→ What is expected
Locate the line that contains "no other operand and no addressing mode. -/" in the entries below. Retype it and all following lines through the final one, character for character.

→ Data records
-- ==== Sys2Proof/Machine/Operands.lean ====
section
/-! DEFINITION. The operand forms (R72, R73): the raw button level of a TICK and the plan index of SETC and SETB. There is
no other operand and no addressing mode. -/

namespace Sys2Proof.Machine

/-- The button is active low: `p = (L = 0)` (R72). -/
def pressed (l : ButtonLevel) : Bool := l == 0

/-- A plan index, unsigned and unscaled, is valid for a table of n entries when `i <= n - 1` (R73, R132, R133). For `n = 0`,
which R7 (c) excludes, no index is valid. -/
def indexValid (i : Byte) (n : Nat) : Bool := decide (i.toNat < n)

end Sys2Proof.Machine
end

→ Solution to this exercise
no other operand and no addressing mode. -/

namespace Sys2Proof.Machine

/-- The button is active low: `p = (L = 0)` (R72). -/
def pressed (l : ButtonLevel) : Bool := l == 0

/-- A plan index, unsigned and unscaled, is valid for a table of n entries when `i <= n - 1` (R73, R132, R133). For `n = 0`,
which R7 (c) excludes, no index is valid. -/
def indexValid (i : Byte) (n : Nat) : Bool := decide (i.toNat < n)

end Sys2Proof.Machine
end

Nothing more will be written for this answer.